--- TASK GOAL ---
Identify each line below that contains the word "select", and copy it out.

Stored data
--- START ---

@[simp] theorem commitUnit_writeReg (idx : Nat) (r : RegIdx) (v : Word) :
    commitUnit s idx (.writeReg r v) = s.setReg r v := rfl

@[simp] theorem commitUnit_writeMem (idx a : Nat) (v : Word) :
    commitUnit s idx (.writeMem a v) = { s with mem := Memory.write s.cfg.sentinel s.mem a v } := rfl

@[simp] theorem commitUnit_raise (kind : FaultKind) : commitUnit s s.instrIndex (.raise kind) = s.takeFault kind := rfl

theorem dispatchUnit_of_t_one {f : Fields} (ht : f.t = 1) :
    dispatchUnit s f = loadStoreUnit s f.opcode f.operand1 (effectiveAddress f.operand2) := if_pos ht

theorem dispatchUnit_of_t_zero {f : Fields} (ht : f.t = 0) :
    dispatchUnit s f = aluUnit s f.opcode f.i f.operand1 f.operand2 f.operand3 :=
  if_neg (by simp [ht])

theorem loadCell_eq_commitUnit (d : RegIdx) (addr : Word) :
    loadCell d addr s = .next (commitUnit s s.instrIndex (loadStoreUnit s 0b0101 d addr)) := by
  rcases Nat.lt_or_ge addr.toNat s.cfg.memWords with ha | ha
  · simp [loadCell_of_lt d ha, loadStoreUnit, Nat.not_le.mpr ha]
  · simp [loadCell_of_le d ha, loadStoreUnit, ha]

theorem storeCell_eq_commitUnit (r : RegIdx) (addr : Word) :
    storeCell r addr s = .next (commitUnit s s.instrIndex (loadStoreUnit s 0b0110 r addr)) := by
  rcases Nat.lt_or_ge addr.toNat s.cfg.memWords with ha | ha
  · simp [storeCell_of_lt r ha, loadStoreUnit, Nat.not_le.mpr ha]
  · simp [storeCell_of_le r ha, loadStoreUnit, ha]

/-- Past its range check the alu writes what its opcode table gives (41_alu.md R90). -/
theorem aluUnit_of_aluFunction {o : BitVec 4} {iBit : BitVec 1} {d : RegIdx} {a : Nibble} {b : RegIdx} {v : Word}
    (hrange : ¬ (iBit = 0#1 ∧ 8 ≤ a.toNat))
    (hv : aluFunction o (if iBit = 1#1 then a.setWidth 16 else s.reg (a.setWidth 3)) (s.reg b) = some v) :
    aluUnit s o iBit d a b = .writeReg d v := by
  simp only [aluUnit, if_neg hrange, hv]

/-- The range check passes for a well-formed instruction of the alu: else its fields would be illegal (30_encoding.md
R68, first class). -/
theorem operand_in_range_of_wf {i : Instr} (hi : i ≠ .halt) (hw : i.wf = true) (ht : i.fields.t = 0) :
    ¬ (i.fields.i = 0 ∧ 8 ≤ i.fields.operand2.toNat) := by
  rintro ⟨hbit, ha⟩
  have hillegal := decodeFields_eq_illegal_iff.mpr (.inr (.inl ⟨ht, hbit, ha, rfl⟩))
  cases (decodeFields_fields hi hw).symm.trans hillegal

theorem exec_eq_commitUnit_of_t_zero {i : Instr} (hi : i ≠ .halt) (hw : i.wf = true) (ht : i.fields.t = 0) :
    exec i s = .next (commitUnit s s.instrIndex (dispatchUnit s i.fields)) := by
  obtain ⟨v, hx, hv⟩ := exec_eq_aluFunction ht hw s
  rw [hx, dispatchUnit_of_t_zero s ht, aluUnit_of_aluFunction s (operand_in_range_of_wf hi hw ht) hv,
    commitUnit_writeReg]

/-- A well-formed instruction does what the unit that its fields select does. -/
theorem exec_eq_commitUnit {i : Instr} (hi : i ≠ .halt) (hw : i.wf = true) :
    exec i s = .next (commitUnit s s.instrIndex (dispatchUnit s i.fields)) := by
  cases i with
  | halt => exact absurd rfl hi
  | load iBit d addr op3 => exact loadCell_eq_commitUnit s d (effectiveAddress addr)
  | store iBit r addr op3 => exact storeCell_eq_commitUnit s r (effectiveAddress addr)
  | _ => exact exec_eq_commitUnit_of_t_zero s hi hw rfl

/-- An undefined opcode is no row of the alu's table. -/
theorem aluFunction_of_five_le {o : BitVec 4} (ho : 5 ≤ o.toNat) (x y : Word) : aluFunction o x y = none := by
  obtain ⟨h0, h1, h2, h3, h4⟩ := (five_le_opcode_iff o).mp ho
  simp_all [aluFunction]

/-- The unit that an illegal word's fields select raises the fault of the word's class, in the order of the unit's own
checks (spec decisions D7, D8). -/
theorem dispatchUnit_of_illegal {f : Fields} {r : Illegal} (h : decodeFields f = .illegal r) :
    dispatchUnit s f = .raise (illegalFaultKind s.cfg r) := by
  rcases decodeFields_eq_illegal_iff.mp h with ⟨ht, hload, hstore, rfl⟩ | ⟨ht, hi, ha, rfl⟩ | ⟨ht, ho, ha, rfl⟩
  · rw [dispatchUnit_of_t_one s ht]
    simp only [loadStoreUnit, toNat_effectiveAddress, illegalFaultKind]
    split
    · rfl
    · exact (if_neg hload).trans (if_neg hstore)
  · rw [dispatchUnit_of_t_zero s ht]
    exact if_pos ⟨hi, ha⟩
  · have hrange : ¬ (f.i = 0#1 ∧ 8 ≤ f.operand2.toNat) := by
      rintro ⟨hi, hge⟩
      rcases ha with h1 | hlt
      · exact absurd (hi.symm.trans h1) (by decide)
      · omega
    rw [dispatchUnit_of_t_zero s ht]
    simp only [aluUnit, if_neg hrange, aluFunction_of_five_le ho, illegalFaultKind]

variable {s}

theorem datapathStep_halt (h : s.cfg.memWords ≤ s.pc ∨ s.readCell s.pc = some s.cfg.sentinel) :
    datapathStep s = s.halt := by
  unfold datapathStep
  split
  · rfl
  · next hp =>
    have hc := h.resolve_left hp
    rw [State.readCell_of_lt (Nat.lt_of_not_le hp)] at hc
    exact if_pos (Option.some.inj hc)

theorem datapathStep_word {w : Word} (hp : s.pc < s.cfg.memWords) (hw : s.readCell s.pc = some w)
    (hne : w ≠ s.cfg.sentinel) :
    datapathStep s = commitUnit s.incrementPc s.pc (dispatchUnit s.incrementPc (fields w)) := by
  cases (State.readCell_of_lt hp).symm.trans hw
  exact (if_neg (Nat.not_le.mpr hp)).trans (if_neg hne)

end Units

--- END ---

--- OUTPUT FOR THIS EXERCISE ---
/-- A well-formed instruction does what the unit that its fields select does. -/
/-- The unit that an illegal word's fields select raises the fault of the word's class, in the order of the unit's own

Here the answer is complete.